Unfortunately, not only was there was little money in such programs, but they usually managed to upset corporate sponsors. Coca-Cola, for example, refused to purchase advertising on CBS for years after Harvest of Shame. Fearing that other sponsors would follow suit, CBS allowed their news division to wither into irrelevance over the following decades, causing PBS (which didn't have corporate sponsors to answer to) to take up the mantle of investigative TV journalism in the United States. However there has been a bigger emphasis on their news department going towards a hard news direction after the end of the Dan Rather/Katie Couric era, with 60 Minutes anchor Scott Pelley moving to the Evening News, and the fact that CBS News dominates on Sundays but withers the rest of the week.

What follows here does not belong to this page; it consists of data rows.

-- ==== Sys2Proof/Machine/Regs.lean ====
section
/-!
DEFINITION. The control and status registers: one constructor per register of the manual's register maps, under the
manual's own name, and for each its place in CSR space (R28, Table 01.8), its instances, its width, its reset value,
the access code of each field (Table 00.3) and the privilege its chapter gives it. An indexed register carries two
index ranges (instance, then word within the instance). Bits no field lists are reserved (R6).
-/
namespace Sys2Proof.Machine
open Sys2Proof

/-- Access codes (Table 00.3). -/
inductive Acc where
  | RW | RO | WO | W1C | W1S | RC | RWL | RWS
deriving DecidableEq, Repr

/-- Who may write a register (Table 17.1 and the level marks of the register maps). -/
inductive PlRule where
  | pl1    -- PL1 or above; PL2 only as R524 lets it
  | pl0    -- PL0 only
  | own    -- the owning function of the queue pair (R244), or PL1
  | core   -- the core bound to the queue pair (R252), or PL0
  | ring   -- the owner of the ring, or PL1
  | fn     -- the function itself, or PL1
  | mcore  -- the model's serving core, or PL1
  | core2  -- a PL1 or PL2 core
deriving DecidableEq, Repr

/-- How a write is carried out: by its access codes, as a protection table (R527), by an operation of its own row, or
not at all because the value is computed from other state. -/
inductive RegKind where
  | plain | prot | row | view
deriving DecidableEq, Repr

/-- One field: bits [hi:lo] and its access code. -/
structure Fld where
  hi : Nat
  lo : Nat
  acc : Acc
deriving DecidableEq, Repr

/-- The registers, in the order of the subsystem index. -/
inductive Reg where
  | CU_BLOCK_ID
  | MU_BLOCK_ID
  | LNK_BLOCK_ID
  | SEED_BLOCK_ID
  | BND_BLOCK_ID
  | HOP_BLOCK_ID
  | SILO_BLOCK_ID
  | GRN_BLOCK_ID
  | WIN_BLOCK_ID
  | GLN_BLOCK_ID
  | RDL_BLOCK_ID
  | HAY_BLOCK_ID
  | PWR_BLOCK_ID
  | CHF_BLOCK_ID
  | HSP_BLOCK_ID
  | LOFT_BLOCK_ID
  | CU_STATUS
  | CU_PORTBIND
  | CU_ISSUE_CYC
  | CU_STALL_IN
  | CU_STALL_OUT
  | CU_NUMCTL
  | CU_FLAGS
  | CU_SR_SEED
  | CU_CHAIN
  | CU_PROG
  | CU_KFILE
  | MU_SLOTCTL
  | MU_SLOTFAULT
  | MU_DISCARD_BYTES
  | MU_FETCH_REQ_BYTES
  | MU_FETCH_LAND_BYTES
  | MU_FETCH_FAIL_BYTES
  | MU_WIN_NACKS
  | MU_SLOT_FILLS
  | MU_SLOT_DRAINS
  | MU_SLOT_CLEARS
  | MU_AG_STATUS
  | MU_CONFLICT
  | MU_AG_STALL_TAG
  | MU_AG_STALL_BANK
  | MU_AG_STALL_CREDIT
  | MU_BUF
  | MU_WIN
  | MU_AG_DESC
  | LNK_STATUS
  | LNK_LASTSIG
  | LNK_OSEL
  | LNK_CRED
  | LNK_JOIN
  | LNK_JOIN_PAIRS
  | LNK_JOIN_DROPS
  | LNK_SIGNALS
  | LNK_CREDIT_STALL
  | LNK_RETRIES
  | LNK_CWY_CTL
  | LNK_CWY_TIMEOUTS
  | SEED_PLOT_STATUS
  | SEED_PLOT_BOUNDS
  | SEED_PLOT_SAVEAREA
  | SEED_PLOT_PREEMPT
  | SEED_PLOT_FLAGS
  | SEED_PLOT_RUNCYC
  | SEED_PLOT_STALL_SILO
  | SEED_PLOT_STALL_CWY
  | SEED_PLOT_STALL_GRN
  | SEED_PLOT_STALL_HAY
  | SEED_PLOT_STALL_WIN
  | SEED_PLOT_CFGWAIT
  | SEED_PLOT_EPOCHS
  | SEED_PLOT_PPM0
  | SEED_PLOT_PPM1
  | SEED_REMAP
  | SEED_CTL
  | SEED_LOAD_FAULT
  | SEED_CFG_RING
  | BND_CTX
  | BND_SRAMWIN
  | BND_RUN
  | BND_STATUS
  | BND_INSNS
  | BND_CYCLES
  | BND_CMDS
  | BND_WAITCYC
  | BND_SRAMSTALL
  | BND_CTL
  | HOP_QP_OWNER
  | HOP_QP_CFG
  | HOP_QP_SQBASE
  | HOP_QP_CQBASE
  | HOP_QP_PTRS
  | HOP_QP_MOD
  | HOP_QP_CTL
  | HOP_QP_STAGEBASE
  | HOP_QP_STAGEHEAD
  | HOP_QP_CPOST0
  | HOP_QP_CPOST1
  | HOP_QP_FETCHED
  | HOP_QP_CPL_WRITTEN
  | HOP_QP_CPL_DISCARD
  | HOP_QP_DBIGNORE
  | HOP_FN_HMBASE
  | HOP_FN_HMSIZE
  | HOP_FN_BAR4
  | HOP_FN_ARB
  | HOP_LINK
  | SILO_STATUS
  | SILO_CE
  | SILO_UE
  | SILO_REPAIRS
  | SILO_RH_TREFS
  | SILO_RD_BYTES
  | SILO_WR_BYTES
  | SILO_SCRUB
  | SILO_PMQ_CFG
  | SILO_PMQ_DB
  | SILO_PMQ_PTRS
  | SILO_PMQ_ERR
  | SILO_CACHE
  | SILO_RGN_A
  | SILO_RGN_B
  | GRN_PORT_STATUS
  | GRN_PORT_ID
  | GRN_PORT_CTL
  | GRN_TAG_ALLOC
  | GRN_TAG_FREE
  | GRN_REPLAYS
  | GRN_CTL
  | GRN_RING
  | GRN_CAP
  | GRN_EXTA
  | GRN_EXTB
  | WIN_CTL
  | WIN_RING
  | WIN_IN_PAGES
  | WIN_IN_OK
  | WIN_IN_FAIL
  | WIN_OUT_PAGES
  | WIN_OUT_OK
  | WIN_OUT_FAIL
  | WIN_OUT_BYTES
  | WIN_AUTH_FAIL
  | WIN_FLC_FAIL
  | WIN_SHARD_REREAD
  | WIN_SHARD_ALT
  | WIN_Q_CFG
  | WIN_Q_DB
  | WIN_Q_PTRS
  | WIN_Q_ERR
  | HAY_Q_CFG
  | HAY_Q_DB
  | HAY_Q_PTRS
  | HAY_Q_ERR
  | WIN_MODEL_A
  | WIN_MODEL_FN0
  | WIN_MODEL_FN1
  | WIN_WS_A
  | WIN_WS_B
  | WIN_AD_A
  | WIN_AD_B
  | GLN_CLS_CFG
  | GLN_CLS_TGT
  | GLN_CLS_STATUS
  | GLN_CLS_HCTL
  | GLN_CLS_ADMITTED
  | GLN_CLS_REJECTED
  | GLN_CLS_QTIMEOUT
  | GLN_CLS_ENDED_OK
  | GLN_CLS_ENDED_CANCELLED
  | GLN_CLS_ENDED_FAILED
  | GLN_CLS_TOKENS
  | GLN_CLS_STALL_PAGES
  | GLN_CLS_H_TTFT
  | GLN_CLS_H_TPOT
  | GLN_CLS_H_QWAIT
  | GLN_CTL
  | GLN_POOL
  | GLN_PTAB
  | GLN_PG_FREE
  | GLN_PG_REQ
  | GLN_PG_PFX
  | GLN_PG_RSV
  | GLN_RQ_ACCEPT
  | GLN_RQ_END
  | SIV_AREA
  | SIV_ROWS
  | SIV_BADROWS
  | SIV_FALLBACKS
  | SIV_DEADENDS
  | SIV_SPEC_PROPOSED
  | SIV_SPEC_ACCEPTED
  | SIV_COMPACT
  | GLN_MODEL_A
  | GLN_MODEL_B
  | GLN_MODEL_C
  | GLN_MODEL_D
  | GLN_MODEL_STEP
  | GLN_MODEL_CNT
  | SIV_MODEL_A
  | SIV_MODEL_B
  | GLN_REQ_A
  | GLN_REQ_B
  | GLN_PFX_A
  | GLN_PFX_B
  | SIV_KICK
  | SIV_TREE
  | RDL_CTX_CFG
  | RDL_CTX_STATUS
  | RDL_LED_ASSIGN
  | RDL_LED_DISP
  | RDL_LED_OVF
  | RDL_LED_RECV
  | RDL_LED_RET
  | RDL_CAPCLAMP
  | RDL_STALE_MSGS
  | RDL_CTL
  | RDL_EXP_ACC
  | RDL_EXP_OVF
  | HAY_PORT_STATUS
  | HAY_PORT_CTL
  | HAY_PORT_EXPECT
  | HAY_PORT_PEERA
  | HAY_PORT_PEERB
  | HAY_PORT_BUF0
  | HAY_PORT_BUF1
  | HAY_PORT_RING
  | HAY_PORT_TXFLITS
  | HAY_PORT_RXFLITS
  | HAY_PORT_FEC_CORR
  | HAY_PORT_CRC_ERR
  | HAY_PORT_REPLAYS
  | HAY_PORT_REFUSED
  | HAY_PORT_NACKS
  | HAY_PORT_TRANSIT
  | HAY_CHIP
  | HAY_CTL
  | HAY_TOPO
  | HAY_CTX
  | HAY_TG
  | HAY_MCG
  | HAY_TIME_CTL
  | HAY_TIME
  | HAY_TIME_STATUS
  | HAY_TIME_FRAME
  | HAY_TIME_BADTICKS
  | HAY_RT
  | PWR_CAP
  | PWR_DVFS
  | PWR_PCAP
  | PWR_THERM
  | PWR_HB
  | PWR_IDLE
  | PWR_STATUS
  | PWR_COOL
  | PWR_VIN
  | PWR_THROTTLE_CYC
  | PWR_ENERGY_MJ
  | PWR_HOLD_US
  | CHF_CTL
  | CHF_RING_CFG
  | CHF_RING_TAIL
  | CHF_RING_HEAD
  | CHF_STATUS
  | CHF_CE_BIN
  | CHF_CE_CFG
  | CHF_CE_CWY
  | CHF_CE_SILO
  | CHF_CE_CSRAM
  | CHF_CE_HUB
  | CHF_TRANSIENT
  | CHF_LASTING
  | CHF_FATAL
  | CHF_LOST_LOW
  | CHF_LOST_HIGH
  | CHF_SLOT_FILLS
  | CHF_SLOT_DRAINS
  | CHF_SLOT_CLEARS
  | CHF_LED_CHECKS
  | CHF_LED_FAILS
  | CHF_FMAP_A
  | CHF_FMAP_B
  | HSP_STATUS
  | HSP_LOCK
  | HSP_KCMD
  | HSP_RBC
  | HSP_PLOT_A
  | HSP_DBG_CHAL
  | HSP_DBG_RESP
  | HSP_KSLOT_A
  | LOFT_ID
  | LOFT_SERIAL
  | LOFT_STATUS
  | LOFT_CTL
  | LOFT_RESET
  | LOFT_CAL_CTL
  | LOFT_EVT_LOST
  | LOFT_MODEVT
  | LOFT_MGMT_PINS
  | LOFT_CAL_F
  | LOFT_CAL_U
  | LOFT_SENS
deriving DecidableEq, Repr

This can be seen in their newscasts not going after the newest sordid scandal in the way ABC and NBC do, and CBS This Morning, which seems more comfortable with its lower audience with a news-bent program meant to compete more with Morning Joe and Fox & Friends than just playing Follow the Leader with the others.

Sports

CBS has had the exclusive broadcast rights to the NCAA Men's Basketball Championship since 1991, and the song "One Shining Moment", which they play at the closing of every tournament, has become synonymous with the Dance. In 2011 they'll begin to split the tourney with Turner channels TBS, TNT and truTV to allow viewers to watch every game without interruptions, forcing fans to subscribe to DirecTV's pay-per-view "Mega March Madness" package, or saddling their affiliates with arranging a second channel to air spillover games. Emphasis on affiliates here; the network's owned-and-operated stations (which there are 14 of, almost all located in major markets) are crippled by the fact that they are not allowed to have digital subchannels (so as not to negatively impact the picture quality), further necessitating the Turner deal.

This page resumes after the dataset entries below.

/-- DOTF (R50): the exact group sum is added to the FP32 accumulator with one RNE rounding. -/
def State.dotf (s : State) (u st : Nat) (w : SW) (act : List Bool) : State :=
  let a := s.pairOperand u st w w.s1
  let b := s.pairOperand u st w w.s2
  let ftz := (s.num u 0).ftz
  let r := (List.range 16).map fun l =>
    let (p, f1) := groupDot elemVal w.fs w.fd (lget a l 0) (lget b l 0) (nbit w.imm 0)
    let (v, f2) := p.add (Fmt.fp32.decode (lget (s.accVals u st w.dst) l 0).toNat)
    let (x, f3) := Fmt.fp32.ofVal { RCtx.rne with ftz := ftz } v
    (BitVec.ofNat 32 x, f1 ||| f2 ||| f3)
  let fl := (List.range 16).foldl (fun a l => if lget act l false then a ||| ((r[l]?).getD (0, 0)).2 else a) Flags.none
  (s.updAcc u st w.dst act fun l _ => ((r[l]?).getD (0, 0)).1).flag u fl

/-- DOTI (R51): INT32, wrapping; a wrap raises overflow. -/
def State.doti (s : State) (u st : Nat) (w : SW) (act : List Bool) : State :=
  let a := s.pairOperand u st w w.s1
  let b := s.pairOperand u st w w.s2
  let ex (l : Nat) : Int :=
    sint 32 (lget (s.accVals u st w.dst) l 0).toNat + groupDotI w.fs w.fd (lget a l 0) (lget b l 0) (nbit w.imm 0)
  let wrap := (List.range 16).any fun l => lget act l false && decide (ex l > 2147483647 ∨ ex l < -2147483648)
  (s.updAcc u st w.dst act fun l _ => BitVec.ofInt 32 (ex l)).flag u (if wrap then Flags.overflow else Flags.none)

/-- DOTMX (R50, R86): the group's exact sum joins the block partial of a[DST]; with IMM[1] the partial, scaled by
2^(E_A + E_B - 254), is added to the accumulator with one RNE rounding and cleared. The word with IMM[1] gives the scales, so
the flags met on the way wait for it: under a scale of 0xFF every element was a NaN and none is raised (R39). -/
def State.dotmx (s : State) (u st : Nat) (w : SW) (act : List Bool) : State :=
  let a := s.pairOperand u st w w.s1
  let b := s.pairOperand u st w w.s2
  let sc := s.operand u st w w.s3
  let ftz := (s.num u 0).ftz
  let g := (s.cu u).stage st
  let k0 := w.dst % 4 * 16
  let val (c v : Nat) : FVal := (mxOf c).decode v
  let r := (List.range 16).map fun l =>
    let (p, f1) := groupDot val w.fs w.fd (lget a l 0) (lget b l 0) (nbit w.imm 0)
    let (p2, f2) := (mget dPart g.part (k0 + l)).add p
    let e := (lget sc l 0).toNat
    let ea := e % 256
    let eb := e / 256 % 256
    let blk : FVal := if ea = 0xFF ∨ eb = 0xFF then .nan else FVal.scale ((ea : Int) + eb - 254) p2
    let (v, f3) := blk.add (Fmt.fp32.decode (lget (s.accVals u st w.dst) l 0).toNat)
    let (x, f4) := Fmt.fp32.ofVal { RCtx.rne with ftz := ftz } v
    let f := mget dFlags g.partF (k0 + l) ||| f1 ||| f2
    if nbit w.imm 1 then (partDefault, BitVec.ofNat 32 x, if ea = 0xFF ∨ eb = 0xFF then Flags.none else f ||| f3 ||| f4)
    else (p2, lget (s.accVals u st w.dst) l 0, f)
  let at' (l : Nat) : FVal × Word32 × Flags := (r[l]?).getD (partDefault, 0, 0)
  let ends := nbit w.imm 1
  let s1 := s.updAcc u st w.dst act fun l _ => (at' l).2.1
  let k := s1.cu u
  let g1 := k.stage st
  let s2 := s1.setCu u (k.setStage st { g1 with
    part := (List.range 16).foldl (fun m l => if lget act l false then mput dPart m (k0 + l) (at' l).1 else m) g1.part
    partF := (List.range 16).foldl (fun m l =>
      if lget act l false then mput dFlags m (k0 + l) (if ends then Flags.none else (at' l).2.2) else m) g1.partF })
  s2.flag u ((List.range 16).foldl (fun a l => if ends && lget act l false then a ||| (at' l).2.2 else a) Flags.none)

/-- COMPRESS (R93): selected active lanes join the pack buffer in lane order; each complete group of 16 goes to DST. -/
def State.compress (s : State) (u st : Nat) (w : SW) (act : List Bool) : State :=
  let x := s.operand u st w w.s1
  let k := s.cu u
  let g := k.stage st
  let new := (List.range 16).filterMap fun l => if lget act l false && g.p w.psel l then some (lget x l 0) else none
  let buf := g.pack ++ new
  let g1 := { g with pack := if buf.length ≥ 16 then buf.drop 16 else buf, packed := g.packed + new.length }
  let s1 := s.setCu u (k.setStage st g1)
  if buf.length ≥ 16 then s1.writeDst u st w.dst (buf.take 16) (List.replicate 16 true) (List.replicate 16 true) else s1

/-- How many packed values an EXPAND issue needs (R94). -/
def State.expandNeed (s : State) (u st : Nat) (w : SW) (act : List Bool) : Nat :=
  ((List.range 16).filter fun l => lget act l false && ((s.cu u).stage st).p w.psel l).length

/-- EXPAND distributes packed values to the selected active lanes in lane order; a lane that finds none valid takes
SRC2 (R94). Gives the lane values, the values left, and whether a lane went short. -/
def expandFill : List Bool → List Word32 → List Word32 → List Word32 × List Word32 × Bool
  | [], pk, _ => ([], pk, false)
  | true :: sel, p :: pk, _ :: other =>
    let (v, r, b) := expandFill sel pk other
    (p :: v, r, b)
  | true :: sel, [], o :: other =>
    let (v, r, _) := expandFill sel [] other
    (o :: v, r, true)
  | false :: sel, pk, o :: other =>
    let (v, r, b) := expandFill sel pk other
    (o :: v, r, b)
  | _, pk, [] => ([], pk, false)

/-- Advance a VI port by one group: the beat is popped after the last issue that reads a group holding a valid element
(R69). -/
def State.advVi (s : State) (u n : Nat) : State :=
  match (s.tile (cuInst u)).head (12 + n) with
  | some (.beat _ v) =>
    let k := s.cu u
    let j := mget dNat k.viIdx n + 1
    if 16 * j ≥ v then (s.setCu u { k with viIdx := mput dNat k.viIdx n 0 }).popQ (cuInst u) (12 + n)
    else s.setCu u { k with viIdx := mput dNat k.viIdx n j }
  | _ => s

/-- Remove the head of UP. -/
def State.popUp (s : State) (u st : Nat) : State :=
  match s.below u st with
  | none => s
  | some b =>
    let k := s.cu u
    let g := k.stage b
    s.setCu u (k.setStage b { g with down := g.down.drop 1 })

/-- Take the sources an issue has read: VI ports without KEEP (R70), QI, and UP. -/
def State.consume (s : State) (u st : Nat) (w : SW) (skip : List Nat) : State :=
  let s1 := w.vis.foldl (fun a n => if nbit w.keep n || skip.contains (0x14 + n) then a else a.advVi u n) s
  let s2 := if w.readsQi && !skip.contains 0x18 then s1.popQ (cuInst u) 16 else s1
  if w.readsUp && !skip.contains 0x19 then s2.popUp u st else s2

/-- The lanes in which a word acts (R80): its guard holds, and TAIL leaves the lane in. -/
def State.lanesOn (s : State) (u st : Nat) (w : SW) : List Bool :=
  (List.range 16).map fun l => ((s.cu u).stage st).guard w l && lget (s.tailOk u w) l false

/-- Advance EXPAND's packed source by one group (R94): the group at its head is used up. -/
def State.expandAdv (s : State) (u st : Nat) (w : SW) : State :=
  if 0x14 ≤ w.s1 ∧ w.s1 ≤ 0x17 then (if nbit w.keep (w.s1 - 0x14) then s else s.advVi u (w.s1 - 0x14))
  else if w.s1 = 0x18 then s.popQ (cuInst u) 16
  else if w.s1 = 0x19 then s.popUp u st
  else s

/-- The valid values of the group at the head of EXPAND's source. -/
def State.expandGroup (s : State) (u st : Nat) (w : SW) : List Word32 :=
  let valid : Nat :=
    if 0x14 ≤ w.s1 ∧ w.s1 ≤ 0x17 then leading (s.viGroup u (w.s1 - 0x14)).2
    else match s.upHead u st with
      | some (.grp _ v) => if w.s1 = 0x19 then v else 16
      | _ => 16
  (s.operand u st w w.s1).take valid

/-- Whether an EXPAND has to take a further group: its lanes need more than is left of the one in use, which was whole (R94). -/
def State.expandMore (s : State) (u st : Nat) (w : SW) : Bool :=
  let g := (s.cu u).stage st
  !g.expBad && decide (g.exp.length < s.expandNeed u st w (s.lanesOn u st w))

/-- The state in which the next group of EXPAND's source stands at the head: the one in use, if any, is used up. -/
def State.expandNext (s : State) (u st : Nat) (w : SW) : State :=
  if ((s.cu u).stage st).expOn then s.expandAdv u st w else s

/-- EXPAND (R94): fill from the group in use, and from the next one when it runs out; a group all of whose values are given out
leaves the source. -/
def State.expand (s : State) (u st : Nat) (w : SW) : State :=
  let g := (s.cu u).stage st
  let act := s.lanesOn u st w
  let sel := (List.range 16).map fun l => lget act l false && g.p w.psel l
  let more := s.expandMore u st w
  let s0 := if more then s.expandNext u st w else s
  let new := s0.expandGroup u st w
  let (vals, rest, short) := expandFill sel (if more then g.exp ++ new else g.exp) (s.operand u st w w.s2)
  let bad := g.expBad || (more && decide (new.length < 16))
  let used := (g.expOn || more) && decide (rest = []) && !bad
  let s1 := if used then s0.expandAdv u st w else s0
  let s2 := s1.setCu u ((s1.cu u).setStage st { (s1.cu u).stage st with exp := rest, expBad := bad, expOn := (g.expOn || more) && !used })
  let s3 := if short then s2.wrF .CU_STATUS u 0 9 9 1 else s2
  (s3.writeDst u st w.dst vals act (s.tailOk u w)).consume u st w [w.s1]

However, this is a big advantage for CBS' other programming, as their high quality HD signal isn't impeded by automated weather or live cross country skiing from Lithuania on subchannels like it is on NBC and ABC-owned stations. This means that you, the viewer, have the luxury of seeing every single wrinkle in Horatio Caine's face.

The network also carries the AFC side of the National Football League schedule on Sundays, along with The Masters golf tournament, tennis's U.S. Open, and sports from the Southeastern Conference, whose highly competitive football schedule has given it an audience just as large as for NFL events.

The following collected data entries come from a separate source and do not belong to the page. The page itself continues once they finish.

-- ==== Sys2Proof/Machine/Sheaf.lean ====
section
/-!
DEFINITION. Sheaf images (R186 to R188) and the load checks of Table 06.4 (R189), with the credit depths that the
routes of a sheaf give its origin outputs.
-/
namespace Sys2Proof.Machine
open Sys2Proof

/-- Little-endian field of an image. -/
def le (img : List Byte) (off n : Nat) : Nat := bytesToNat ((img.drop off).take n)

/-- Whether image bytes [lo, hi) are all zero. -/
def zeroAt (img : List Byte) (lo hi : Nat) : Bool := ((img.drop lo).take (hi - lo)).all (· = 0)

/-- A parsed sheaf: the image, its tile records with their logical tiles. -/
structure Sheaf where
  img : List Byte
  recs : List (Pos × List Byte)
deriving DecidableEq, Repr

def recPos (r : List Byte) : Pos := ⟨(lget r 0 0).toNat, (lget r 1 0).toNat, (lget r 2 0).toNat⟩

def Sheaf.parse (img : List Byte) : Sheaf :=
  let off := le img 0x20 8
  ⟨img, (chunks 2048 (min 33792 (le img 0x10 4)) (img.drop off)).map fun r => (recPos r, r)⟩

/-- The record of a logical tile. -/
def Sheaf.record (h : Sheaf) (p : Pos) : List Byte :=
  match h.recs.find? fun x => decide (x.1 = p) with
  | some x => x.2
  | none => []

def recOsel (r : List Byte) (o : Nat) : Nat := (lget r (8 + o) 0).toNat
def recJoin (r : List Byte) (j : Nat) : Nat := le r (0x20 + 8 * j) 8

/-- The steering a sheaf gives its tiles, keyed by logical instance. -/
def Sheaf.steer (h : Sheaf) : Steer where
  outs i code := (List.range 18).filter fun o => decide (recOsel (h.record (posOfInst i)) o = code ∧ code ≠ 0)
  joins i code :=
    (List.range 2).flatMap fun j =>
      let x := recJoin (h.record (posOfInst i)) j
      if nbit x 14 then
        (if nbits x 13 8 = code then [30 + 2 * j] else []) ++ (if nbits x 5 0 = code then [31 + 2 * j] else [])
      else []
  inst p := p.inst

/-- Depth of the terminating queue that an origin output feeds: 0 for an unused or pass-through output (Table 05.13). -/
def Sheaf.depth (h : Sheaf) (p : Pos) (o : Nat) : Nat :=
  let code := recOsel (h.record p) o
  if code < 0x10 then (if o ≥ 12 ∧ code ≠ 0 then 0 else 0)
  else
    let r := route h.steer 20 p o
    (r.ends.map fun e => queueDepth e.2).foldl min 40

/-- Link inputs of a memory tile that end a route for a WRITE, by source code: the neighbour drives them, and no output or join
of the tile uses them (R161). -/
def Sheaf.writes (h : Sheaf) (p : Pos) : List Nat :=
  ((List.range 8).map (· + 1)).filter fun code =>
    decide (p.kind = 1 ∧ h.steer.outs p.inst code = [] ∧ h.steer.joins p.inst code = []) &&
    match p.step ((code - 1) % 4) with
    | none => false
    | some (q, _) => decide (recOsel (h.record q) ((code - 1) / 4 * 4 + ((code - 1) % 4 + 2) % 4) ≠ 0)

  1. an old-style industrial conglomerate whose main attraction was their broadcasting division, which had been for years hamstrung with two of their stations being affiliated with NBC, which dictated heavily how to present their schedule and news against their wishes
  2. NBC affiliates KYW in Philadelphia and WBZ in Boston, and ABC affiliate WJZ in Baltimore
  3. the other two, KPIX in San Francisco and KDKA in Pittsburgh, were already CBS affiliates; the only change to them was less pre-emptions
  4. The deal occured due to WJZ in Baltimore losing its ABC affiliation to NBC affiliate WMAR-TV, something which angered Westinghouse and caused them to fear more defections. CBS picked up Philadelphia's KYW in this deal, which meant they had to sell longtime O&O WCAU. The buyer wound up being NBC, who had wanted to own a station in Philadelphia for decades and traded KCNC in Denver and KUTV in Salt Lake City for WCAU.